Solve the browser trust problem now. Get your root CA signed by traditional authorities first. Nobody will use certificates their browsers don’t recognize. You can build independence later, but you need adoption first.
Make migration dead simple. I should only need to change my ACME server URL. If it requires more changes than that, most developers won’t bother.
Be transparent about costs. “No gas fees” sounds great but how do you sustain this? What happens when IC costs change? Developers need predictable pricing.
Security audit timeline. You’re building a CA. When are you planning third-party audits? This can’t be an afterthought.
Ship the ACME server first. Get that working perfectly before adding features. The SSL use case alone could drive significant adoption if executed well.

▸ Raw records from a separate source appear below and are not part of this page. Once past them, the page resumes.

-- ==== Sys2Proof/Laws/PerInstr.lean ====
section
/-! SUPPORT. The size of every command's frame, made command by command: the length its code fixes is the length of the
payload it carries (R180, R182). An event of the table has no frame. -/

namespace Sys2Proof.Laws

open Sys2Proof.Machine

/-- The command's payload has the length that its code fixes. -/
def FrameSize.Statement (i : Instr) : Prop :=
  ∀ (p : Port) (code : CommandCode) (payload : List Byte), commandParts i = some (p, code, payload) →
    payload.length = code.payloadLength

/-- A command whose parts have the right length states it. -/
theorem frameSize_of_parts {i : Instr} {p : Port} {code : CommandCode} {payload : List Byte}
    (h : commandParts i = some (p, code, payload)) (len : payload.length = code.payloadLength) : FrameSize.Statement i := by
  intro q c bytes e
  rw [h] at e
  simp only [Option.some.injEq, Prod.mk.injEq] at e
  obtain ⟨-, rfl, rfl⟩ := e
  exact len

/-- An event states nothing. -/
theorem frameSize_of_event {i : Instr} (h : commandParts i = none) : FrameSize.Statement i := by
  intro q c bytes e
  rw [h] at e
  cases e

theorem FrameSize.nop (p : Port) : FrameSize.Statement (.nop p) := frameSize_of_parts rfl rfl
theorem FrameSize.status (p : Port) : FrameSize.Statement (.status p) := frameSize_of_parts rfl rfl
theorem FrameSize.portReset (p : Port) : FrameSize.Statement (.portReset p) := frameSize_of_parts rfl rfl
theorem FrameSize.alertConfig (p : Port) (choice : Byte) :
    FrameSize.Statement (.alertConfig p choice) := frameSize_of_parts rfl rfl
theorem FrameSize.profileClaim (p : Port) (wanted : Byte) :
    FrameSize.Statement (.profileClaim p wanted) := frameSize_of_parts rfl rfl
theorem FrameSize.profileWrite (p : Port) (fields : WriteFields) :
    FrameSize.Statement (.profileWrite p fields) := frameSize_of_parts rfl rfl
theorem FrameSize.profileRead (p : Port) (number : Byte) :
    FrameSize.Statement (.profileRead p number) := frameSize_of_parts rfl rfl
theorem FrameSize.profileShare (p : Port) (number : Byte) (share : Byte) :
    FrameSize.Statement (.profileShare p number share) := frameSize_of_parts rfl rfl
theorem FrameSize.profileRetire (p : Port) (number : Byte) :
    FrameSize.Statement (.profileRetire p number) := frameSize_of_parts rfl rfl
theorem FrameSize.profileRelease (p : Port) (number : Byte) :
    FrameSize.Statement (.profileRelease p number) := frameSize_of_parts rfl rfl
theorem FrameSize.submit (p : Port) (fields : SubmitFields) :
    FrameSize.Statement (.submit p fields) := frameSize_of_parts rfl rfl
theorem FrameSize.cancel (p : Port) (tag : Byte) : FrameSize.Statement (.cancel p tag) := frameSize_of_parts rfl rfl
theorem FrameSize.query (p : Port) (tag : Byte) : FrameSize.Statement (.query p tag) := frameSize_of_parts rfl rfl
theorem FrameSize.fetch (p : Port) (n : Byte) : FrameSize.Statement (.fetch p n) := frameSize_of_parts rfl rfl
theorem FrameSize.readNotices (p : Port) (n : Byte) : FrameSize.Statement (.readNotices p n) := frameSize_of_parts rfl rfl
theorem FrameSize.exciteVote (p : Port) (output : Byte) (vote : Byte) :
    FrameSize.Statement (.exciteVote p output vote) := frameSize_of_parts rfl rfl
theorem FrameSize.engineStart (p : Port) : FrameSize.Statement (.engineStart p) := frameSize_of_parts rfl rfl
theorem FrameSize.engineHalt (p : Port) : FrameSize.Statement (.engineHalt p) := frameSize_of_parts rfl rfl
theorem FrameSize.setQuota (p : Port) (target : Byte) (reserve : Byte) (ceiling : Byte) :
    FrameSize.Statement (.setQuota p target reserve ceiling) := frameSize_of_parts rfl rfl
theorem FrameSize.setWeight (p : Port) (target : Byte) (weight : Byte) :
    FrameSize.Statement (.setWeight p target weight) := frameSize_of_parts rfl rfl
theorem FrameSize.setAffinity (p : Port) (limit : Byte) :
    FrameSize.Statement (.setAffinity p limit) := frameSize_of_parts rfl rfl
theorem FrameSize.setAllowance (p : Port) (target : Byte) (allowance : Byte) :
    FrameSize.Statement (.setAllowance p target allowance) := frameSize_of_parts rfl rfl
theorem FrameSize.setCombine (p : Port) (output : Byte) (mode : Byte) (designated : Byte) :
    FrameSize.Statement (.setCombine p output mode designated) := frameSize_of_parts rfl rfl
theorem FrameSize.setExciteTiming (p : Port) (output : Byte) (warmUp : Byte) (linger : Byte) :
    FrameSize.Statement (.setExciteTiming p output warmUp linger) := frameSize_of_parts rfl rfl
theorem FrameSize.clearLockout (p : Port) (output : Byte) :
    FrameSize.Statement (.clearLockout p output) := frameSize_of_parts rfl rfl
theorem FrameSize.setCalPolicy (p : Port) (interval : Byte) (maxAge : Byte) (maxDelta : BitVec 16) :
    FrameSize.Statement (.setCalPolicy p interval maxAge maxDelta) := frameSize_of_parts rfl rfl
theorem FrameSize.forceRelease (p : Port) (number : Byte) :
    FrameSize.Statement (.forceRelease p number) := frameSize_of_parts rfl rfl
theorem FrameSize.handoverOffer (p : Port) (target : Byte) :
    FrameSize.Statement (.handoverOffer p target) := frameSize_of_parts rfl rfl
theorem FrameSize.handoverAccept (p : Port) : FrameSize.Statement (.handoverAccept p) := frameSize_of_parts rfl rfl
theorem FrameSize.frameError (p : Port) (rest : List Byte) :
    FrameSize.Statement (.frameError p rest) := frameSize_of_event rfl
theorem FrameSize.unknownCommand (p : Port) (rest : List Byte) :
    FrameSize.Statement (.unknownCommand p rest) := frameSize_of_event rfl
theorem FrameSize.emptyTransaction (p : Port) (rest : List Byte) :
    FrameSize.Statement (.emptyTransaction p rest) := frameSize_of_event rfl
theorem FrameSize.busTimeout : FrameSize.Statement (.busTimeout) := frameSize_of_event rfl
theorem FrameSize.deviceReset (straps : Straps) : FrameSize.Statement (.deviceReset straps) := frameSize_of_event rfl
theorem FrameSize.startTimerExpiry : FrameSize.Statement (.startTimerExpiry) := frameSize_of_event rfl
theorem FrameSize.intervalTimerExpiry : FrameSize.Statement (.intervalTimerExpiry) := frameSize_of_event rfl
theorem FrameSize.outputPeriodEnd (raw : Int) (overload : Bool) :
    FrameSize.Statement (.outputPeriodEnd raw overload) := frameSize_of_event rfl
theorem FrameSize.warmUpExpiry (o : OutputId) : FrameSize.Statement (.warmUpExpiry o) := frameSize_of_event rfl
theorem FrameSize.lingerExpiry (o : OutputId) : FrameSize.Statement (.lingerExpiry o) := frameSize_of_event rfl
theorem FrameSize.holdOffExpiry (o : OutputId) : FrameSize.Statement (.holdOffExpiry o) := frameSize_of_event rfl
theorem FrameSize.readyDwellExpiry (o : OutputId) : FrameSize.Statement (.readyDwellExpiry o) := frameSize_of_event rfl
theorem FrameSize.overcurrentTrip (o : OutputId) : FrameSize.Statement (.overcurrentTrip o) := frameSize_of_event rfl
theorem FrameSize.offerLapse : FrameSize.Statement (.offerLapse) := frameSize_of_event rfl
theorem FrameSize.transactionOpen (opening : Opening) :
    FrameSize.Statement (.transactionOpen opening) := frameSize_of_event rfl

end Sys2Proof.Laws
end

I think this guy is right. Very practical things that I need to know as a developer.. it needs to be easy to implement, trusted, and just not worry about. And if it costs me, I don’t just want to pay in ICP, but rather USDC/USDT. I know it’s a lot of upfront work, but that’s why the solution hasn’t been built yet.
Right now, ICP canisters support threshold ECDSA on secp256k1, which works for Bitcoin/Ethereum integrations. But for X.509/TLS certificates, the global PKI ecosystem (browsers, OS trust stores, OpenSSL, etc.) requires secp256r1 (P-256).
Without P-256 support, certificates issued on ICP won’t be browser-compatible, which is a major adoption blocker for decentralized CA use cases like iCert.
Request: Can we get an update or roadmap for threshold ECDSA secp256r1 (P-256) support on ICP? This would unlock not only decentralized SSL/TLS, but also verifiable credentials, IoT device certificates, and broader identity use cases.
On Ed25519, that’s something we had already considered even before the meeting, and also discussed with @cryptoschindler as a possible bridge until secp256r1 is fully integrated. It definitely works for some use cases (credentials, IoT, DAO attestations)….since they’re practical demands for it already , even though it doesn’t unlock browser-trusted SSL/TLS yet.
It’s even more encouraging now with confirmation that Dfinity plans to integrate P-256 into the stack , so we can move forward pragmatically with Ed25519 in the meantime, knowing the full solution is coming.
In the meantime, we’re pushing ahead with ACME + SSL as the first focus, while aligning long-term on P-256 once it’s available.